Task description:
When a line of the material has the word "false" in it, copy that line.
※
-- ==== Sys2Proof/Certificates/Slice0/Obligations.lean ====
section
/-! DEFINITION. The statements about the block, in the order of the spec's files. A meaning's next state is written out as a
record update of the state before, so each such statement says the result, that the instruction completes, and its frame
(every field not named keeps its value) in one equation. -/

open Sys2Proof Sys2Proof.Machine

/-! ### The state and the step -/

/-- 10_state.md R36, 70_reset_and_hazards.md R280: the values the spec gives for reset. -/
def Obligations.ResetIsTheStateBeforeConstruction : Prop :=
  let s := State.reset
  s.life = .unconstructed ∧ s.fsm = .idle ∧ s.row = 0 ∧ s.k = 0 ∧ s.phase = 0 ∧
    s.stopreq = false ∧ s.errflag = false ∧ s.pending.valid = false ∧ s.err = .ok ∧ s.showcnt = 0 ∧
    s.out = ⟨false, false, 0, 0⟩ ∧ s.trace = [] ∧ s.displayed = []

/-- The invariants of the block hold at reset (the values reset leaves to the model are logs 12, 14 and 15). -/
def Obligations.ResetMeetsTheInvariants : Prop := State.reset.Inv ∧ State.reset.LinesFollow

/-- Every step keeps the invariant of the block: 10_state.md R24, R26 and R28, 60_exceptions.md R255 and the rest of
`State.Inv`. -/
def Obligations.StepKeepsTheInvariant : Prop := ∀ s t : State, s.Inv → step s = .next t → t.Inv

/-- Between two micro-steps the lines carry what the table of 43_output_scheduler.md R197 says, and every step keeps
that. -/
def Obligations.StepKeepsTheLines : Prop :=
  ∀ s t : State, s.Inv → s.LinesFollow → step s = .next t → t.LinesFollow

/-- The step runs the decoded instruction. When it is the host's turn, it is not inside `stop()`, and its next word decodes to
`i`, the step is `i`, with the turn and the word used up (the model's own input lists, logs 3 and 5); with no word left the
host waits, and bytes that are no word, or that leave bytes over, fault by name (log 31). When it is the scheduler's turn,
the step is the micro-step the position selects, and with none selected the scheduler waits (43_output_scheduler.md R205).
Past the end of the list of turns, whoever moves is the free value's (log 3). -/
def Obligations.StepRunsTheDecodedInstruction : Prop :=
  ∀ (s : State) (ts : List Turn),
    (s.turns = .host :: ts → s.stopreq = false →
      (s.program = [] → step s = .next { s with turns := ts }) ∧
      ∀ (p : Parcel) (rest : List Parcel), s.program = p :: rest →
        (∀ i, decode p.space p.bytes = .ok (i, []) → step s = exec i { s with turns := ts, program := rest }) ∧
        (∀ i b bs, decode p.space p.bytes = .ok (i, b :: bs) → step s = .fault .trailingBytes) ∧
        (∀ e, decode p.space p.bytes = .error e → step s = .fault (.badWord e))) ∧
    (s.turns = .scheduler :: ts →
      (∀ i, s.selected = some i → step s = exec i { s with turns := ts }) ∧
      (s.selected = none → step s = .next { s with turns := ts })) ∧
    (s.turns = [] →
      step s = step { s with turns := [Config.freeTurn s.freeTurns], freeTurns := s.freeTurns + 1 })

/-- While STOPREQ = 1 the host is inside `stop()` (44_driver_commands.md R235): its turn is STOP.ack once the scheduler is in
Idle, and before that a wait. A host that ends without `stop()` (R239) drops its program, and a live instance gets the stop
request. The model's own turns: logs 8 and 9. -/
def Obligations.HostInsideStopReturnsOrWaits : Prop :=
  ∀ (s : State) (ts : List Turn),
    (s.turns = .host :: ts → s.life = .constructed → s.stopreq = true →
      (s.fsm = .idle → step s = exec .stopAck { s with turns := ts }) ∧
      (s.fsm ≠ .idle → step s = .next { s with turns := ts })) ∧
    (s.turns = .hostEnds :: ts →
      (s.life = .constructed → s.stopreq = false →
        step s = .next { s with turns := ts, program := [], stopreq := true, result := .none }) ∧
      (s.life ≠ .constructed ∨ s.stopreq = true → step s = .next { s with turns := ts, program := [] }))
※
Exercise response:
    s.stopreq = false ∧ s.errflag = false ∧ s.pending.valid = false ∧ s.err = .ok ∧ s.showcnt = 0 ∧
    s.out = ⟨false, false, 0, 0⟩ ∧ s.trace = [] ∧ s.displayed = []
    (s.turns = .host :: ts → s.stopreq = false →
      (s.life = .constructed → s.stopreq = false →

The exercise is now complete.